When he did not move fast enough, she shoved him down onto a low stone bier and dropped to one knee. Her hands were efficient and not remotely gentle. She snapped the embedded hooks off with pliers, poured clear liquid over the wound, and ignored his swearing.
“Hold still unless you want me to practice surgery wider,” she said.
Pell looked around the hall with his mouth open. “That was beginner?”
“It gets called beginner because the System says so,” Sena said. She wiped her blades clean on burial cloth. “System also says rotten meat is still food.”
Elias crouched by the scattered bones of the crawler he had killed first. Most monster corpses in the Realm degraded quickly into dust, slime, or light depending on their type. These were slower. In the center of the heap, tangled in black sinew, a small object glinted.

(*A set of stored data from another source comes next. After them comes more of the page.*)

@[simp] theorem State.pop16_d (s : State) : (s.pop16).d = s.d := rfl

@[simp] theorem State.pop16_e (s : State) : (s.pop16).e = s.e := rfl

@[simp] theorem State.pop16_h (s : State) : (s.pop16).h = s.h := rfl

@[simp] theorem State.pop16_l (s : State) : (s.pop16).l = s.l := rfl

@[simp] theorem State.pop16_pc (s : State) : (s.pop16).pc = s.pc := rfl

@[simp] theorem State.pop16_flags (s : State) : (s.pop16).flags = s.flags := rfl

@[simp] theorem State.pop16_halted (s : State) : (s.pop16).halted = s.halted := rfl

@[simp] theorem State.pop16_ie (s : State) : (s.pop16).ie = s.ie := rfl

@[simp] theorem State.pop16_mem (s : State) : (s.pop16).mem = s.mem := rfl

@[simp] theorem State.pop16_port1 (s : State) : (s.pop16).port1 = s.port1 := rfl

@[simp] theorem State.pop16_port2 (s : State) : (s.pop16).port2 = s.port2 := rfl

@[simp] theorem State.pop16_shiftData (s : State) : (s.pop16).shiftData = s.shiftData := rfl

@[simp] theorem State.pop16_shiftOffset (s : State) : (s.pop16).shiftOffset = s.shiftOffset := rfl

@[simp] theorem State.pop16_intSched (s : State) : (s.pop16).intSched = s.intSched := rfl

@[simp] theorem State.pop16_cycleAcc (s : State) : (s.pop16).cycleAcc = s.cycleAcc := rfl

@[simp] theorem State.pop16_half (s : State) : (s.pop16).half = s.half := rfl

@[simp] theorem State.pop16_script (s : State) : (s.pop16).script = s.script := rfl

@[simp] theorem State.pop16_reg (s : State) (x : Reg) : (s.pop16).reg x = s.reg x := by cases x <;> rfl

@[simp] theorem State.pop16_byteAt (s : State) (k : Word) : (s.pop16).byteAt k = s.byteAt k := by simp [State.byteAt]

/-! ### `pastInstr` -/

@[simp] theorem State.pastInstr_a (s : State) : (s.pastInstr).a = s.a := rfl

@[simp] theorem State.pastInstr_b (s : State) : (s.pastInstr).b = s.b := rfl

@[simp] theorem State.pastInstr_c (s : State) : (s.pastInstr).c = s.c := rfl

@[simp] theorem State.pastInstr_d (s : State) : (s.pastInstr).d = s.d := rfl

@[simp] theorem State.pastInstr_e (s : State) : (s.pastInstr).e = s.e := rfl

@[simp] theorem State.pastInstr_h (s : State) : (s.pastInstr).h = s.h := rfl

@[simp] theorem State.pastInstr_l (s : State) : (s.pastInstr).l = s.l := rfl

@[simp] theorem State.pastInstr_sp (s : State) : (s.pastInstr).sp = s.sp := rfl

@[simp] theorem State.pastInstr_flags (s : State) : (s.pastInstr).flags = s.flags := rfl

@[simp] theorem State.pastInstr_halted (s : State) : (s.pastInstr).halted = s.halted := rfl

@[simp] theorem State.pastInstr_ie (s : State) : (s.pastInstr).ie = s.ie := rfl

@[simp] theorem State.pastInstr_mem (s : State) : (s.pastInstr).mem = s.mem := rfl

@[simp] theorem State.pastInstr_port1 (s : State) : (s.pastInstr).port1 = s.port1 := rfl

@[simp] theorem State.pastInstr_port2 (s : State) : (s.pastInstr).port2 = s.port2 := rfl

@[simp] theorem State.pastInstr_shiftData (s : State) : (s.pastInstr).shiftData = s.shiftData := rfl

@[simp] theorem State.pastInstr_shiftOffset (s : State) : (s.pastInstr).shiftOffset = s.shiftOffset := rfl

@[simp] theorem State.pastInstr_intSched (s : State) : (s.pastInstr).intSched = s.intSched := rfl

@[simp] theorem State.pastInstr_cycleAcc (s : State) : (s.pastInstr).cycleAcc = s.cycleAcc := rfl

@[simp] theorem State.pastInstr_half (s : State) : (s.pastInstr).half = s.half := rfl

@[simp] theorem State.pastInstr_script (s : State) : (s.pastInstr).script = s.script := rfl

@[simp] theorem State.pastInstr_reg (s : State) (x : Reg) : (s.pastInstr).reg x = s.reg x := by cases x <;> rfl

@[simp] theorem State.pastInstr_byteAt (s : State) (k : Word) : (s.pastInstr).byteAt k = s.byteAt k := by simp [State.byteAt]

/-! ### `resetCpu` -/

@[simp] theorem State.resetCpu_mem (s : State) : (s.resetCpu).mem = s.mem := rfl

@[simp] theorem State.resetCpu_port1 (s : State) : (s.resetCpu).port1 = s.port1 := rfl

@[simp] theorem State.resetCpu_port2 (s : State) : (s.resetCpu).port2 = s.port2 := rfl

@[simp] theorem State.resetCpu_shiftData (s : State) : (s.resetCpu).shiftData = s.shiftData := rfl

@[simp] theorem State.resetCpu_shiftOffset (s : State) : (s.resetCpu).shiftOffset = s.shiftOffset := rfl

@[simp] theorem State.resetCpu_intSched (s : State) : (s.resetCpu).intSched = s.intSched := rfl

@[simp] theorem State.resetCpu_cycleAcc (s : State) : (s.resetCpu).cycleAcc = s.cycleAcc := rfl

@[simp] theorem State.resetCpu_half (s : State) : (s.resetCpu).half = s.half := rfl

@[simp] theorem State.resetCpu_script (s : State) : (s.resetCpu).script = s.script := rfl

@[simp] theorem State.resetCpu_byteAt (s : State) (k : Word) : (s.resetCpu).byteAt k = s.byteAt k := by simp [State.byteAt]

/-! ### What an operation writes -/

/-- A register write changes that register and no other. -/
@[simp] theorem State.setReg_reg (s : State) (r x : Reg) (v : Byte) :
    (s.setReg r v).reg x = if x = r then v else s.reg x := by cases r <;> cases x <;> rfl

/-- A pair write puts the high byte in the high register, the low byte in the low one. -/
@[simp] theorem State.setRp_reg (s : State) (p : RegPair) (w : Word) (x : Reg) :
    (s.setRp p w).reg x = if x = p.low then loByte w else if x = p.high then hiByte w else s.reg x := by
  cases p <;> cases x <;> rfl
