-- ==== Sys2Proof/Laws/PerInstr.lean ====
section
/-! SUPPORT. One lemma per constructor of `Instr`: its encoding is as long as its opcode byte says (30_encoding.md R81),
one to three bytes. -/

namespace Sys2Proof.Laws.EncodedLength

/-- The encoding has the length of its opcode, between 1 and 3. -/
def Statement (i : Instr) : Prop :=
  (encode i).length = opcodeLength i.opcode ∧ 1 ≤ (encode i).length ∧ (encode i).length ≤ 3
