/-- A step is the machine's own turn, with or without a turn taken off the schedule, or an action of the host. -/
theorem step_cases (h : step s = .next t) :
    (s.script = [] ∧ machineTurn s = .next t) ∨ ∃ rest,
      (s.script = .machine :: rest ∧ machineTurn { s with script := rest } = .next t) ∨
      (∃ v, s.script = .request v :: rest ∧ t = { s with script := rest }.requestInterrupt v) ∨
      (∃ input on, s.script = .setInput input on :: rest ∧ t = { s with script := rest }.setInput input on) ∨
      (s.script = .resetCpu :: rest ∧ t = { s with script := rest }.resetCpu) := by
  cases script : s.script with
  | nil => exact .inl ⟨rfl, (step_of_script_nil script).symm.trans h⟩
  | cons turn rest =>
    refine .inr ⟨rest, ?_⟩
    cases turn with
    | machine => exact .inl ⟨rfl, (step_of_script_machine script).symm.trans h⟩
    | request v =>
      exact .inr (.inl ⟨v, rfl, Host.Outcome.next.inj (h.symm.trans (step_of_script_request script))⟩)
    | setInput input on =>
      exact .inr (.inr (.inl ⟨input, on, rfl, Host.Outcome.next.inj (h.symm.trans (step_of_script_setInput script))⟩))
    | resetCpu =>
      exact .inr (.inr (.inr ⟨rfl, Host.Outcome.next.inj (h.symm.trans (step_of_script_resetCpu script))⟩))

end

/-! ### A step of the machine's own turn (O11, O53, O54) -/

/-- Settles O11: inside a half-frame the turn is the interpreter's, which runs the decoded instruction, and only under
`frame` is its cost accounted for. -/
theorem stepRunsTheDecodedInstruction : Obligations.StepRunsTheDecodedInstruction := by
  intro s rest i more t script running inside decoded executed
  have turn : step s = machineTurn { s with script := rest } := by
    rcases script with ⟨empty, rfl⟩ | own
    · rw [step_of_script_nil empty, ← empty]
    · exact step_of_script_machine own
  have interpreted : interpret { s with script := rest } = .next t :=
    (interpret_of_decodeBytes (s := { s with script := rest }) running decoded).trans executed
  have cost : reportedCycles { s with script := rest } = cyclesOf (s.byteAt s.pc) :=
    reportedCycles_of_not_halted (s := { s with script := rest }) running
  have ⟨sched, _⟩ := interpret_keeps_scheduler interpreted
  have account : step s = .next (t.account (cyclesOf (s.byteAt s.pc))) := by
    rw [turn, ← cost]
    exact machineTurn_of_interpret (State.halfFrameOver_eq_false_iff.mpr inside) interpreted
  refine ⟨fun h => ?anyBoundary, fun h => ?frame⟩
  case anyBoundary => rw [account, State.account_of_anyBoundary (sched.trans h)]
  case frame => rw [account, State.account_of_frame (sched.trans h)]

/-- Settles O53: at the budget the turn is the request of the half that ends, below it the interpreter's step, which
leaves the scheduler to the accounting. -/
theorem frameSchedulerRequestsAtTheBudget : Obligations.FrameSchedulerRequestsAtTheBudget := by
  intro s frame empty
  rw [step_of_script_nil empty]
  refine ⟨fun reached => ?request, fun below => ?inside⟩
  case request =>
    rw [machineTurn_of_halfFrameOver (State.halfFrameOver_iff.mpr ⟨frame, reached⟩), State.endHalfFrame]
    exact ⟨fun first => by rw [first]; rfl, fun second => by rw [second]; rfl⟩
  case inside =>
    obtain ⟨t, interpreted⟩ := exists_interpret_eq_next s
    obtain ⟨sched, acc, half, -⟩ := interpret_keeps_scheduler interpreted
    refine ⟨t, interpreted, ?_, half⟩
    rw [machineTurn_of_interpret (State.halfFrameOver_eq_false_iff.mpr fun _ => below) interpreted,
      State.account_of_frame (sched.trans frame), acc]

/-- A halted interpreter adds no cycles, so inside a half-frame nothing changes. -/
theorem step_of_halted_inside {s : State} (frame : s.intSched = .frame) (empty : s.script = [])
    (halted : s.halted = true) (below : s.cycleAcc < Config.halfFrameBudget) : step s = .next s := by
  rw [step_of_script_nil empty,
    machineTurn_of_interpret (State.halfFrameOver_eq_false_iff.mpr fun _ => below) (interpret_of_halted halted),
    reportedCycles_of_halted halted, State.account_of_frame frame]
  rfl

He picked it out. A copper coin, almost smooth from age.
He turned it in his fingers. One side bore a sunburst crest half worn away. The other had been stamped with a number: 1.
“Loot?” Pell asked immediately, leaning in.
“Looks like it.”
“One coin?” Sena said. “For that?”
“Told you the tables were bad,” Mara said without looking up from Dren’s leg.
Elias stared at the coin. It was warm.
Not warm from his hand. Warm like it had been sitting near a stove.